Field was deeply conflicted about what he wanted to see happen in the Tenderloin. “As a social worker, I want to do everything in my power to protect these people from the landlords who would
throw them out,” he said. “They’re evil motherfuckers. But as a San Franciscan, as a guy who likes to walk, I want all this stuff cleaned up.” He was sick of the crime, the prostitution (“as a social worker, I see absolutely no redeeming value in it”), the filth, the drugs.
“When I give my tours,” Field went on, “I ask how many people live in the Tenderloin. More and more people say they do. They’re in their 30s and 40s. They’ve been living here a few years. They’re invested in the neighborhood. OK, they go off to work and they relax. When they come home, they get tense. How long will this go on? And then there are all the Southeast Asians with kids who have moved into the neighborhood. How long will they put up with this?”
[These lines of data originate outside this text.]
-- ==== Sys2Proof/Machine/Flags.lean ====
section
/-! DEFINITION. The block has no flags (10_state.md R16): nothing computes or stores one. The bits n, z and p of a BR word are
instruction fields, printed as letters of the mnemonic; that printing is all of "flags" there is. -/

namespace Sys2Proof.Machine

/-- The condition letters of BR's mnemonic, always in the order n, z, p (42_control.md R85). -/
def conditionLetters (n z p : Bool) : List Byte :=
  (if n then ascii "n" else []) ++ (if z then ascii "z" else []) ++ (if p then ascii "p" else [])

end Sys2Proof.Machine
end

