/-- A raw field is less than twice the weight of its top bit. -/
theorem toNat_lt_twice_top {n : Nat} (h : 1 ≤ n) (raw : BitVec n) : raw.toNat < 2 * 2 ^ (n - 1) :=
  two_pow_eq_twice_top h ▸ raw.isLt

/-- Two's complement by the top bit's weight: a raw value at or above it counts the whole range less. -/
theorem toInt_eq_by_top {n : Nat} (h : 1 ≤ n) (raw : BitVec n) :
    raw.toInt = if 2 ^ (n - 1) ≤ raw.toNat then (raw.toNat : Int) - 2 * 2 ^ (n - 1) else raw.toNat := by
  have range : ((2 ^ n : Nat) : Int) = 2 * 2 ^ (n - 1) := by rw [two_pow_eq_twice_top h]; push_cast; rfl
  rw [BitVec.toInt_eq_msb_cond, BitVec.msb_eq_decide, range]
  simp

/-- The spec's two's-complement reading is the library's (00_scope.md R7). -/
theorem sextValue_eq_toInt {n : Nat} (h : 1 ≤ n) (raw : BitVec n) : sextValue raw = raw.toInt := by
  have range : (2 ^ n : Int) = 2 * 2 ^ (n - 1) := by exact_mod_cast two_pow_eq_twice_top h
  rw [sextValue, toInt_eq_by_top h, range]

/-- The biased value lies in the field's signed range (30_encoding.md R45). -/
theorem biasValue_bounds {n : Nat} (h : 1 ≤ n) (raw : BitVec n) :
    -(2 ^ (n - 1) : Int) ≤ biasValue raw ∧ biasValue raw ≤ 2 ^ (n - 1) - 1 := by
  have below : (raw.toNat : Int) < 2 * 2 ^ (n - 1) := by exact_mod_cast toNat_lt_twice_top h raw
  rw [biasValue]
  omega

/-- Settles O10: the corrector's two settings are `biasValue` and `sextValue`, and each landmark is the value at one raw pattern. -/
theorem fieldsAreReadInBiasedEncoding : Obligations.FieldsAreReadInBiasedEncoding := by
  intro b n raw width
  refine ⟨fun bias => ?_, fun twos => ?_⟩
  · have value : correctedValue b raw = (raw.toNat : Int) - 2 ^ (n - 1) := correctedValue_of_bias bias raw
    obtain ⟨least, greatest⟩ := biasValue_bounds width raw
    refine ⟨value, value ▸ least, value ▸ greatest, fun zero => ?_, fun middle => ?_, fun ones => ?_⟩
    · rw [value, zero]; simp
    · rw [value, middle]; simp
    · have all : (raw.toNat : Int) = 2 * 2 ^ (n - 1) - 1 := by
        have positive : 0 < 2 ^ (n - 1) := Nat.two_pow_pos _
        rw [ones, BitVec.toNat_allOnes, two_pow_eq_twice_top width, Nat.cast_sub (by omega)]
        push_cast
        rfl
      omega
  · rw [correctedValue, twos]
    exact sextValue_eq_toInt width raw

/-- Inverting the top bit of a field adds its weight, modulo the range. -/
theorem xor_top_eq_add {n : Nat} (h : 1 ≤ n) (raw : BitVec n) :
    raw ^^^ BitVec.twoPow n (n - 1) = raw + BitVec.twoPow n (n - 1) := by
  have weight : 2 ^ (n - 1) % 2 ^ n = 2 ^ (n - 1) := Nat.mod_eq_of_lt (Nat.pow_lt_pow_right (by decide) (by omega))
  refine BitVec.eq_of_getLsbD_eq fun i hi => ?_
  have sum : (raw + BitVec.twoPow n (n - 1)).getLsbD i = (2 ^ (n - 1) + raw.toNat).testBit i := by
    rw [← BitVec.testBit_toNat, BitVec.toNat_add, BitVec.toNat_twoPow, weight, Nat.testBit_mod_two_pow, Nat.add_comm]
    simp [hi]
  rw [sum, BitVec.getLsbD_xor, BitVec.getLsbD_twoPow]
  by_cases top : n - 1 = i
  · subst top
    rw [Nat.testBit_two_pow_add_eq, BitVec.testBit_toNat]
    simp [hi]
  · rw [Nat.testBit_two_pow_add_gt (by omega), BitVec.testBit_toNat]
    simp [top]

/-- The biased value is the two's-complement value of the field with its top bit inverted (30_encoding.md R46). -/
theorem biasValue_eq_toInt_xor_top {n : Nat} (h : 1 ≤ n) (raw : BitVec n) :
    biasValue raw = (raw ^^^ BitVec.twoPow n (n - 1)).toInt := by
  have below := toNat_lt_twice_top h raw
  have range := two_pow_eq_twice_top h
  rw [xor_top_eq_add h, toInt_eq_by_top h, BitVec.toNat_add, BitVec.toNat_twoPow, biasValue, Nat.add_mod_mod, range]
  have cast : ((2 ^ (n - 1) : Nat) : Int) = 2 ^ (n - 1) := by push_cast; rfl
  by_cases top : 2 ^ (n - 1) ≤ raw.toNat
  · have wrapped : (raw.toNat + 2 ^ (n - 1)) % (2 * 2 ^ (n - 1)) = raw.toNat - 2 ^ (n - 1) := by
      rw [Nat.mod_eq_sub_mod (by omega), Nat.mod_eq_of_lt (by omega)]; omega
    rw [wrapped]
    split_ifs <;> omega
  · have unwrapped : (raw.toNat + 2 ^ (n - 1)) % (2 * 2 ^ (n - 1)) = raw.toNat + 2 ^ (n - 1) := Nat.mod_eq_of_lt (by omega)
    rw [unwrapped]
    split_ifs <;> omega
In the end, Field came down on the side of letting the Tenderloin be. “I’ve got my dark glasses on so you can’t see me blushing,” he said. “But God help me, I do see it as romantic.”
The tour was over, and I said goodbye to Field. I was glad that he had been my Virgil on this tour of San Francisco’s Purgatory. His ambivalence about the Tenderloin mirrored my own. Like him, I found it appalling and fascinating and consummately strange. And like him, I could not imagine San Francisco without it.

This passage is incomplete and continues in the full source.